Exercise objective: Exactly as they appear below, repeat the lines from the one with "and wrapping. -/" through the one with "def State.limitPasses (s", and no others.

Data records:
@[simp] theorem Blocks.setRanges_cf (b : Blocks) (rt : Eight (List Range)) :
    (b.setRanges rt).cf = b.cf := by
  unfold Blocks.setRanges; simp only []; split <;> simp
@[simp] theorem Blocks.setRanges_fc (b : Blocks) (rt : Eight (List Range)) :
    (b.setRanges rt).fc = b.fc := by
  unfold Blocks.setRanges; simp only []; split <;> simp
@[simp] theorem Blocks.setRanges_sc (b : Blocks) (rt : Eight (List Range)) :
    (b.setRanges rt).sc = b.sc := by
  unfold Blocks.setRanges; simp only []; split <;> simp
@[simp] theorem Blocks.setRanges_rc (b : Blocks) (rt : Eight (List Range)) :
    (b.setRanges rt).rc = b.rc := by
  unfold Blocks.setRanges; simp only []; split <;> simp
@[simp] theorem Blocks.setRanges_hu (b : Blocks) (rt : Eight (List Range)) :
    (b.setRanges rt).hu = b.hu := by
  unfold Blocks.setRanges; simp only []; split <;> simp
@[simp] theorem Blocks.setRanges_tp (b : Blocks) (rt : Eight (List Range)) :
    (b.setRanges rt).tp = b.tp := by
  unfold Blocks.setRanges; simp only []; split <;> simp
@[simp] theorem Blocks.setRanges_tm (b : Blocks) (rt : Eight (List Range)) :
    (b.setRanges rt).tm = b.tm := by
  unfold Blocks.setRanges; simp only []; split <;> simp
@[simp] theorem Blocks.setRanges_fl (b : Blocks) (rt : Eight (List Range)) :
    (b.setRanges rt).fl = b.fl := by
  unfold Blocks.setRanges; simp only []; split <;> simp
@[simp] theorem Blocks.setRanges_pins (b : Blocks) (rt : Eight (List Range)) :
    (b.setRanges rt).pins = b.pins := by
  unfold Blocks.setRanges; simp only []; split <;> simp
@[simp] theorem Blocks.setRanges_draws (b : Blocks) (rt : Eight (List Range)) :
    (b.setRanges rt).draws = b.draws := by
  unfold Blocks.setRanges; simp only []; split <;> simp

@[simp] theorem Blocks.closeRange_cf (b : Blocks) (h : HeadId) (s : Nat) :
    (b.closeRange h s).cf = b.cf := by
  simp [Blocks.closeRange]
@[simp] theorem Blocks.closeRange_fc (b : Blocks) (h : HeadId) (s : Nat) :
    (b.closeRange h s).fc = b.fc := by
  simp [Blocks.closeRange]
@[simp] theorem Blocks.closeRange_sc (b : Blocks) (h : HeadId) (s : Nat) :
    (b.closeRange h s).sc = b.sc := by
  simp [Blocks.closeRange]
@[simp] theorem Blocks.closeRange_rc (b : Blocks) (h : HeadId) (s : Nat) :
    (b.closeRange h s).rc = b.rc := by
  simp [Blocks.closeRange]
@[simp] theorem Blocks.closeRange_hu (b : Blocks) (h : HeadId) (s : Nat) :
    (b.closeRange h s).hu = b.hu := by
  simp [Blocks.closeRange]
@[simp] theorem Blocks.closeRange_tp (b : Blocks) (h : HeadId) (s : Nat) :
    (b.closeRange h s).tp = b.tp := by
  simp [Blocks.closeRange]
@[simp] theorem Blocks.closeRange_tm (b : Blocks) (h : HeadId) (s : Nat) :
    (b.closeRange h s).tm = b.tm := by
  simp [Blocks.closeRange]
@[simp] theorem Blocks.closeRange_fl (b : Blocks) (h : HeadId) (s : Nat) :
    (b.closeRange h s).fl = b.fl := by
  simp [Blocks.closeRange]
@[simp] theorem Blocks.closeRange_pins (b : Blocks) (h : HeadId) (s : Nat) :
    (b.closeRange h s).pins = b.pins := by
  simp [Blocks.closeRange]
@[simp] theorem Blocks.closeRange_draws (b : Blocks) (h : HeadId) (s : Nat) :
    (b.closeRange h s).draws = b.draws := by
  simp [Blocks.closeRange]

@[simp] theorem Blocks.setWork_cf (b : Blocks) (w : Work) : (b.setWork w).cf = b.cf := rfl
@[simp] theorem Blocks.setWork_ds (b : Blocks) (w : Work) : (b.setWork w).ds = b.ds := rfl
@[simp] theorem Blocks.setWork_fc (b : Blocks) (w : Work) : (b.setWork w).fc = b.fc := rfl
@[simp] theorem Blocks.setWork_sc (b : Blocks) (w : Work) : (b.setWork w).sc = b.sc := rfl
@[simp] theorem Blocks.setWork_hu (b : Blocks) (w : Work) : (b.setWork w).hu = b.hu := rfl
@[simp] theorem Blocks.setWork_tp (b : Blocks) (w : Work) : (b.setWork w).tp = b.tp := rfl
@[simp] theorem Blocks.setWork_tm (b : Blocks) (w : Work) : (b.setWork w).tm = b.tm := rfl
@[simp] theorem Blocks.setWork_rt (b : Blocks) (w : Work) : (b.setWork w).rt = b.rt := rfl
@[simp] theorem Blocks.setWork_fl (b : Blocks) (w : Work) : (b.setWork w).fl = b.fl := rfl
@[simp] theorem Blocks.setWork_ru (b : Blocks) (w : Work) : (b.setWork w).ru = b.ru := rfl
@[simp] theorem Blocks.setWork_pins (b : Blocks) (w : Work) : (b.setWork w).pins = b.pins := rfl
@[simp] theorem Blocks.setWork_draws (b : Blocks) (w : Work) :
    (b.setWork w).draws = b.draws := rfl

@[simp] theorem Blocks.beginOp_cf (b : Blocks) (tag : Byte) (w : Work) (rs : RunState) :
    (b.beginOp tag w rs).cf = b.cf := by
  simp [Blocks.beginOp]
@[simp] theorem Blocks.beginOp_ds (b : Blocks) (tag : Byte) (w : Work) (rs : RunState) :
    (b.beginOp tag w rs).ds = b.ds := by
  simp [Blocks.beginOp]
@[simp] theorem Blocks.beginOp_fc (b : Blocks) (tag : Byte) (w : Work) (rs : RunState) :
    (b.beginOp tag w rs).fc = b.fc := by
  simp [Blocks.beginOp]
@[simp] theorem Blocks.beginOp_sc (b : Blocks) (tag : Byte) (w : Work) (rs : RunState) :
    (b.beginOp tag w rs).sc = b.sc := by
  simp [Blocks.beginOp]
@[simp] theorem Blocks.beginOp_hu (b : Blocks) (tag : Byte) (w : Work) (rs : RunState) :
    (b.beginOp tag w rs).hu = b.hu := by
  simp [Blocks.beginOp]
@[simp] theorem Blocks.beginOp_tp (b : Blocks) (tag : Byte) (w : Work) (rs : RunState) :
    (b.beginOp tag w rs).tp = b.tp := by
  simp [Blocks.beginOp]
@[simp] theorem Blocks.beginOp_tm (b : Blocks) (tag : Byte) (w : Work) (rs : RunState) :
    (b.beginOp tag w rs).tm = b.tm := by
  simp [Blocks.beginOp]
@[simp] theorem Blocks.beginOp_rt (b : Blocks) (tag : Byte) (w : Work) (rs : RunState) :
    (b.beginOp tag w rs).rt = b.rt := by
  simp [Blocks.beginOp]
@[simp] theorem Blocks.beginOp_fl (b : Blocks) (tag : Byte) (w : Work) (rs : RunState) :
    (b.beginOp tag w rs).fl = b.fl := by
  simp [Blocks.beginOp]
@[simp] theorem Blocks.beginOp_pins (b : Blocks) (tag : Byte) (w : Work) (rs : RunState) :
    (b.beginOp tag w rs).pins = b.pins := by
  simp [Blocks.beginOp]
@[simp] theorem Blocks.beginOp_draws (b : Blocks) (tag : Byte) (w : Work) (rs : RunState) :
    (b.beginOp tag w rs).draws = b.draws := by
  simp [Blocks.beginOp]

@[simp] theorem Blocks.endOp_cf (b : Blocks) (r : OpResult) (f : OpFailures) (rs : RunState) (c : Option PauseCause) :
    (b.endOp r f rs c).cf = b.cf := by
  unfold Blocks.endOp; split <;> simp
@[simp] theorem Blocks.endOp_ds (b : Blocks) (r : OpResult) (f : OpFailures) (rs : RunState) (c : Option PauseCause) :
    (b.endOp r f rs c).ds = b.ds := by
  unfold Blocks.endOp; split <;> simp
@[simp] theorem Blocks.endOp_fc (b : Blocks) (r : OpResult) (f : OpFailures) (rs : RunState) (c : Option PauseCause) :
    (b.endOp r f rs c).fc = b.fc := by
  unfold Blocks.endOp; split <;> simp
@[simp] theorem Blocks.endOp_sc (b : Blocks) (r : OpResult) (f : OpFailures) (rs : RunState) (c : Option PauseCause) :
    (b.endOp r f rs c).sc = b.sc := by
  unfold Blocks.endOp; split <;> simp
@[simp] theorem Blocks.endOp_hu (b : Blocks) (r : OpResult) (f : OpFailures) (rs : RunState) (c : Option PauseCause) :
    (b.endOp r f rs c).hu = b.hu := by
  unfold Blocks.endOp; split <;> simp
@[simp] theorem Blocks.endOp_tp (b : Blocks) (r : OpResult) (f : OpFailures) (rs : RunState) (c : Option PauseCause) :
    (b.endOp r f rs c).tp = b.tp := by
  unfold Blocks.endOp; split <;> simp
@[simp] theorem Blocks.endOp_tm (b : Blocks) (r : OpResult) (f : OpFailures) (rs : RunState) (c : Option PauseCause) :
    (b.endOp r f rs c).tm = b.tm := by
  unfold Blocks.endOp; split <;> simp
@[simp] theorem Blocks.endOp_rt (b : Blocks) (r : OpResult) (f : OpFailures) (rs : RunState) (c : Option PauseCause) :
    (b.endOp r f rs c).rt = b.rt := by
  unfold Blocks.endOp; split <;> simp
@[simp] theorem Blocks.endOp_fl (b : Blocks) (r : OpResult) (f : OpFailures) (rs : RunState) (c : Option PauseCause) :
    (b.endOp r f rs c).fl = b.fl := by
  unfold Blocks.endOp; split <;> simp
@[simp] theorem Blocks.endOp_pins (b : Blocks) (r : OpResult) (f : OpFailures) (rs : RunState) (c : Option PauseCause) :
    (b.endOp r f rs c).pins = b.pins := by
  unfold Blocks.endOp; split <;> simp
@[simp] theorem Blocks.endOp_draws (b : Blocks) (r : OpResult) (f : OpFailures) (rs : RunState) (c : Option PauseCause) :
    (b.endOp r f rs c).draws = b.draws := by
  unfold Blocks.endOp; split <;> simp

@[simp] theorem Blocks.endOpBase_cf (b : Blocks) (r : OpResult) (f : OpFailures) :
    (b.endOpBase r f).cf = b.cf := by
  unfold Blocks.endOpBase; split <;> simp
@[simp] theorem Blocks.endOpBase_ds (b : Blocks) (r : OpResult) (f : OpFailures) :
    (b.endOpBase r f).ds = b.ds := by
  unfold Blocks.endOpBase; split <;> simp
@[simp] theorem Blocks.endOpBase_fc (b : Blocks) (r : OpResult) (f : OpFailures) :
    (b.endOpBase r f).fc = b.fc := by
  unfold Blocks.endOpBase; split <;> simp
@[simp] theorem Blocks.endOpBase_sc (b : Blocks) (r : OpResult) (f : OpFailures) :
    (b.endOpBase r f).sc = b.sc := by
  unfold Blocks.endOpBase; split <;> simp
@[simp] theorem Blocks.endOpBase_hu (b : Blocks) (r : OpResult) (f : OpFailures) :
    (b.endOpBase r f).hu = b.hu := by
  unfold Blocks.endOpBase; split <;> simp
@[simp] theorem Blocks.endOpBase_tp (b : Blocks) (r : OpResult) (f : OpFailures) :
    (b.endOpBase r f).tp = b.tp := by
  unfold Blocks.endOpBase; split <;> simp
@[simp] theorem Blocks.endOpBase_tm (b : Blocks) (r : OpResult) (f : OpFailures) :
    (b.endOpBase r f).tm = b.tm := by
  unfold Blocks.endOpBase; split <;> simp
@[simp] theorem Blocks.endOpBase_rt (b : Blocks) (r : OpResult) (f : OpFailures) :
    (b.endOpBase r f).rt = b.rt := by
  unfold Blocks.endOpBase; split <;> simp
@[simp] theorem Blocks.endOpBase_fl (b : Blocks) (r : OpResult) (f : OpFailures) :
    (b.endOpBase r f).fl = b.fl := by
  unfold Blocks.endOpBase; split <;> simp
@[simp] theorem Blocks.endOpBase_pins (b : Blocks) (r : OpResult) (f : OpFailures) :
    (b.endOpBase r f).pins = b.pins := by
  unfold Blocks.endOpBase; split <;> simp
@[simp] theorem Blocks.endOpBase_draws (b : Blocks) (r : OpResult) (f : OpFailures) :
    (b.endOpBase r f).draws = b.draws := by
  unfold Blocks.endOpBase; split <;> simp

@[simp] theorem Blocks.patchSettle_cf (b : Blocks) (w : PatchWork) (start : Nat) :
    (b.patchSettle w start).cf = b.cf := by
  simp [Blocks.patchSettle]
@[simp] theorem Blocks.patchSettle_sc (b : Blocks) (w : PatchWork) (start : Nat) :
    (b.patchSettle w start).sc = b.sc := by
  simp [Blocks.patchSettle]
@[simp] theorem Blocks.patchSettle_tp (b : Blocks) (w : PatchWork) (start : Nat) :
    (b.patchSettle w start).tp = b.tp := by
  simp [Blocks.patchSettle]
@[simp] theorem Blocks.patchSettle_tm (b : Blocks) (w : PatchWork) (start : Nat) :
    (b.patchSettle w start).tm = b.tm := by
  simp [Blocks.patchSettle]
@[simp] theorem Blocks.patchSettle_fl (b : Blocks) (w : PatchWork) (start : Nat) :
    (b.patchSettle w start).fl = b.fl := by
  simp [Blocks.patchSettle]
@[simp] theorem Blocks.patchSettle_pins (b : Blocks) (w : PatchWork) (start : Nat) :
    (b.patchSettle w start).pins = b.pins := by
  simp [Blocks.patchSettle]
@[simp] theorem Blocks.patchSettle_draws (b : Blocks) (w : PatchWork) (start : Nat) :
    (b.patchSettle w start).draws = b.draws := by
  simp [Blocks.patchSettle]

...

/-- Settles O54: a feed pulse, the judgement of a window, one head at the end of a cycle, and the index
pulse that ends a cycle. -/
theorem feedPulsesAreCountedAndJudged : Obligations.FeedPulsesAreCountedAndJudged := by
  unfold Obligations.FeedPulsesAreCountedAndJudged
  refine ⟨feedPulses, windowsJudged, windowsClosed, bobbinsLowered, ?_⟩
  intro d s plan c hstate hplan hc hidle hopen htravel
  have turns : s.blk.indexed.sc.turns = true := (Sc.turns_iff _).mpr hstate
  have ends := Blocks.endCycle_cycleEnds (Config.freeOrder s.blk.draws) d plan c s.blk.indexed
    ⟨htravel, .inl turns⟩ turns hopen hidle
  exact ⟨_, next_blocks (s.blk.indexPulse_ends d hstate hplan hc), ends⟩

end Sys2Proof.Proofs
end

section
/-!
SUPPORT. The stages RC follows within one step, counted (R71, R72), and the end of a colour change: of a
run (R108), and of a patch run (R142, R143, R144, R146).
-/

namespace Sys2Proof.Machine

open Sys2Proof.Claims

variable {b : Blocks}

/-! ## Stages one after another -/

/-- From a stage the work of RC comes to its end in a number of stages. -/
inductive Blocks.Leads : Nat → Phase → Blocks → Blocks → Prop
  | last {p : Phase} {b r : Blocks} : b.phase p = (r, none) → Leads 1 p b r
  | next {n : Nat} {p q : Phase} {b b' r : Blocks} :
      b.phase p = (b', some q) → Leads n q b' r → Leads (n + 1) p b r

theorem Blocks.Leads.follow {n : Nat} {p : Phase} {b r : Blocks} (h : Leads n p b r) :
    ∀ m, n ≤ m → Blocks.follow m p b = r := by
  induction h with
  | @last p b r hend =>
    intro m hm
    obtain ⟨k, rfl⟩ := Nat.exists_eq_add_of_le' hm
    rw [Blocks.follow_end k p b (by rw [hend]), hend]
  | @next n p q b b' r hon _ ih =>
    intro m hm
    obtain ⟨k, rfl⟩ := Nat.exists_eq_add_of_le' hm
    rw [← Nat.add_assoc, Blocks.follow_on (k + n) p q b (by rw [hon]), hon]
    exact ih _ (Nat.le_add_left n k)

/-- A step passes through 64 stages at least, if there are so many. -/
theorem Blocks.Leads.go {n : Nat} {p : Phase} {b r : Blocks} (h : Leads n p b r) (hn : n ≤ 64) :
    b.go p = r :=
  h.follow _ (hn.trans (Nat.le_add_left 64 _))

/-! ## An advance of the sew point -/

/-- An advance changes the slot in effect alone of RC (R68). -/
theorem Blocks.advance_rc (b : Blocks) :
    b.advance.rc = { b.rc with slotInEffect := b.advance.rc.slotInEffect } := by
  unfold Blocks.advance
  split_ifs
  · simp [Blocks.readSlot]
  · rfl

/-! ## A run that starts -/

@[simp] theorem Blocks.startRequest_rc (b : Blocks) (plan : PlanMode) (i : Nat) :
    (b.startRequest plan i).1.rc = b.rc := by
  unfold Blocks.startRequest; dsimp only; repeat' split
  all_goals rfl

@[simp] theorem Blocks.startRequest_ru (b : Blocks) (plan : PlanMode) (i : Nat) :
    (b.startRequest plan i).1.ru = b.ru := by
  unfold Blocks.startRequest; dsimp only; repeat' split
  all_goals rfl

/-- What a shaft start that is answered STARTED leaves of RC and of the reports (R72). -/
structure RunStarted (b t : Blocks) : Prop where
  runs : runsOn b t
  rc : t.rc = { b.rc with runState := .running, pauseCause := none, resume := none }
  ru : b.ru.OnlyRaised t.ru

---

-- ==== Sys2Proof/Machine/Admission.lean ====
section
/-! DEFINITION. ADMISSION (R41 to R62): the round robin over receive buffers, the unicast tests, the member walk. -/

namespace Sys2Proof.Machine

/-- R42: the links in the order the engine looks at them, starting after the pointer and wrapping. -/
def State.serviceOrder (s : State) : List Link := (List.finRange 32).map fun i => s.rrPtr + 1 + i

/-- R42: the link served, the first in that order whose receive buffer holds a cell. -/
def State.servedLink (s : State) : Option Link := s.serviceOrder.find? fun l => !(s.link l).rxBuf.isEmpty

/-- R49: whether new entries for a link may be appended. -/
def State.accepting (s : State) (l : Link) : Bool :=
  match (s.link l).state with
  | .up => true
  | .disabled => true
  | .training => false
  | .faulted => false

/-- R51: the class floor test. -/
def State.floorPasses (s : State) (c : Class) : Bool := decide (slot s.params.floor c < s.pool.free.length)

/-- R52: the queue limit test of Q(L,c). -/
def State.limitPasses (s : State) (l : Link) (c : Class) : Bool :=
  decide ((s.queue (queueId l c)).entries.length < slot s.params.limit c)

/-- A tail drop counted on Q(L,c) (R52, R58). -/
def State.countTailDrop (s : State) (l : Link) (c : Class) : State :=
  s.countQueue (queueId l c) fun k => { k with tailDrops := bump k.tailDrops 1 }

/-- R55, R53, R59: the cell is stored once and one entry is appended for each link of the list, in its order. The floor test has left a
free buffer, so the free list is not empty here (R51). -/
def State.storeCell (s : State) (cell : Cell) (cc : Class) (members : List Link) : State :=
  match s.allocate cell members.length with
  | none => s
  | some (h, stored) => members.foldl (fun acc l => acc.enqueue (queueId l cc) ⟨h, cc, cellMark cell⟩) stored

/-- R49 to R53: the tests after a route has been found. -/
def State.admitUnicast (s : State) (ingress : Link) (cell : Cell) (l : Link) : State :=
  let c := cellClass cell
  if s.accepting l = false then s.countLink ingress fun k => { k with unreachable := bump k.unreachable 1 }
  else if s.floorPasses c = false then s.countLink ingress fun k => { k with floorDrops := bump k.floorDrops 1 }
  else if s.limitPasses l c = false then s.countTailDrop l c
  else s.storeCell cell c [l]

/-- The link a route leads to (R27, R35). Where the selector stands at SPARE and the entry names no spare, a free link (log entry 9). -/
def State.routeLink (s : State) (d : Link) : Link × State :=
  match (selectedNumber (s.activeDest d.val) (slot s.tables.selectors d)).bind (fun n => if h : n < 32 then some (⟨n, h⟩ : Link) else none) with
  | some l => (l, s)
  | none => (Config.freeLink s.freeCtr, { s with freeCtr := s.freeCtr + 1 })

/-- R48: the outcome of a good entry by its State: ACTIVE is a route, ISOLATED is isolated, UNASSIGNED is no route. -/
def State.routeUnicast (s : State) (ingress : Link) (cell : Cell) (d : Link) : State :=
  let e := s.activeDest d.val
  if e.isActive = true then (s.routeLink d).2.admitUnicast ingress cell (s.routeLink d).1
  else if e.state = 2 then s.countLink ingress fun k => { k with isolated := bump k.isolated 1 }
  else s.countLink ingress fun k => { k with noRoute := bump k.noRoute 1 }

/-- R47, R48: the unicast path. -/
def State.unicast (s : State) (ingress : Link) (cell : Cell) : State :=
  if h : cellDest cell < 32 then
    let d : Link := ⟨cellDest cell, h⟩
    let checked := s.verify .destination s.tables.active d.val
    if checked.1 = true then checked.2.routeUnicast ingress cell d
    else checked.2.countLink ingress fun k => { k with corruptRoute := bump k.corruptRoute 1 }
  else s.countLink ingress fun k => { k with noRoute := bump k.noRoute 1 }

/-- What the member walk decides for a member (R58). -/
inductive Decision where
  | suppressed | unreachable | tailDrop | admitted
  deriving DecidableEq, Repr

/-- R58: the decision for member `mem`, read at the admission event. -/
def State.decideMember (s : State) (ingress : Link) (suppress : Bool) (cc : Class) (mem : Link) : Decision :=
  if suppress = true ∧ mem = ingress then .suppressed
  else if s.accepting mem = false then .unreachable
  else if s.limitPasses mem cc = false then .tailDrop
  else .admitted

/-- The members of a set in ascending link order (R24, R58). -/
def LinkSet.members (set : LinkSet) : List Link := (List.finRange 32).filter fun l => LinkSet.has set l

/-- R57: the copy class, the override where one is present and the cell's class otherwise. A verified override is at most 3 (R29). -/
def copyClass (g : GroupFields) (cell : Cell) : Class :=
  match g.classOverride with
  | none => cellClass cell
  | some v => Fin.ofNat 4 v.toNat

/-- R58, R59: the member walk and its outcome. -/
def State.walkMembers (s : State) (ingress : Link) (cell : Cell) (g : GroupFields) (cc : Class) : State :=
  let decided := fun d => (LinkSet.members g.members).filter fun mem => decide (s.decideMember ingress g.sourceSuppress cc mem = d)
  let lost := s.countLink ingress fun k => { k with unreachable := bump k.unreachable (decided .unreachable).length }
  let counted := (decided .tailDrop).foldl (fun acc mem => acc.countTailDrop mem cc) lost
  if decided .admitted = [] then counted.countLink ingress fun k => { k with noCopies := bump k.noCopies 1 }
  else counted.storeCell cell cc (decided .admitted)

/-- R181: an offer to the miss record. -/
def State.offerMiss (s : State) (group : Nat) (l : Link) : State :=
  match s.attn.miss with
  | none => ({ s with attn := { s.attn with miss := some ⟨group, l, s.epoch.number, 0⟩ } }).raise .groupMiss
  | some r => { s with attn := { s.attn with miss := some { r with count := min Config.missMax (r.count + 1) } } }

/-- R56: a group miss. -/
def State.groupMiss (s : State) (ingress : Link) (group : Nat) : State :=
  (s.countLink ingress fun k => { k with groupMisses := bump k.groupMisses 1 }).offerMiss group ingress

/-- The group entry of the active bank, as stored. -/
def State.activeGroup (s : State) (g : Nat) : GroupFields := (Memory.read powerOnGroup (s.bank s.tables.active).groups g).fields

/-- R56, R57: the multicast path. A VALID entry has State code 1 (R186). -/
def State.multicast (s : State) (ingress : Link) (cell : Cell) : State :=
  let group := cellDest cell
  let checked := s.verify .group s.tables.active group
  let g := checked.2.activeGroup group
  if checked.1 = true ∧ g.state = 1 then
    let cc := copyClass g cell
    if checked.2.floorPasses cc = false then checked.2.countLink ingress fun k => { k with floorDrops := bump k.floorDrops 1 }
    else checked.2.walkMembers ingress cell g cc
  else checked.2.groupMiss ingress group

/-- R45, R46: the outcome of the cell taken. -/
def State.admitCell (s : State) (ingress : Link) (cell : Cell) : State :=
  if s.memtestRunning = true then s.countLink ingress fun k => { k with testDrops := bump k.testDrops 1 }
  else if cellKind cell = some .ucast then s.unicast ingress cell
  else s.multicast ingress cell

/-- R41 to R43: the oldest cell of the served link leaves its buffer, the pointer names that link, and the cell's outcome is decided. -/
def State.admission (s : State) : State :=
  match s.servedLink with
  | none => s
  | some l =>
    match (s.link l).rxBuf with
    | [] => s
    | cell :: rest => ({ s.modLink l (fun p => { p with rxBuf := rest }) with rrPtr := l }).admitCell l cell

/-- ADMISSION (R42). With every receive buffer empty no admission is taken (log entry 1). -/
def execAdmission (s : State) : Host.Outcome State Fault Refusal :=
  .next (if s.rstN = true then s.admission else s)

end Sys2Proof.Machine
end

Solution for this problem:
/-- R42: the links in the order the engine looks at them, starting after the pointer and wrapping. -/
def State.serviceOrder (s : State) : List Link := (List.finRange 32).map fun i => s.rrPtr + 1 + i

/-- R42: the link served, the first in that order whose receive buffer holds a cell. -/
def State.servedLink (s : State) : Option Link := s.serviceOrder.find? fun l => !(s.link l).rxBuf.isEmpty

/-- R49: whether new entries for a link may be appended. -/
def State.accepting (s : State) (l : Link) : Bool :=
  match (s.link l).state with
  | .up => true
  | .disabled => true
  | .training => false
  | .faulted => false

/-- R51: the class floor test. -/
def State.floorPasses (s : State) (c : Class) : Bool := decide (slot s.params.floor c < s.pool.free.length)

/-- R52: the queue limit test of Q(L,c). -/
def State.limitPasses (s : State) (l : Link) (c : Class) : Bool :=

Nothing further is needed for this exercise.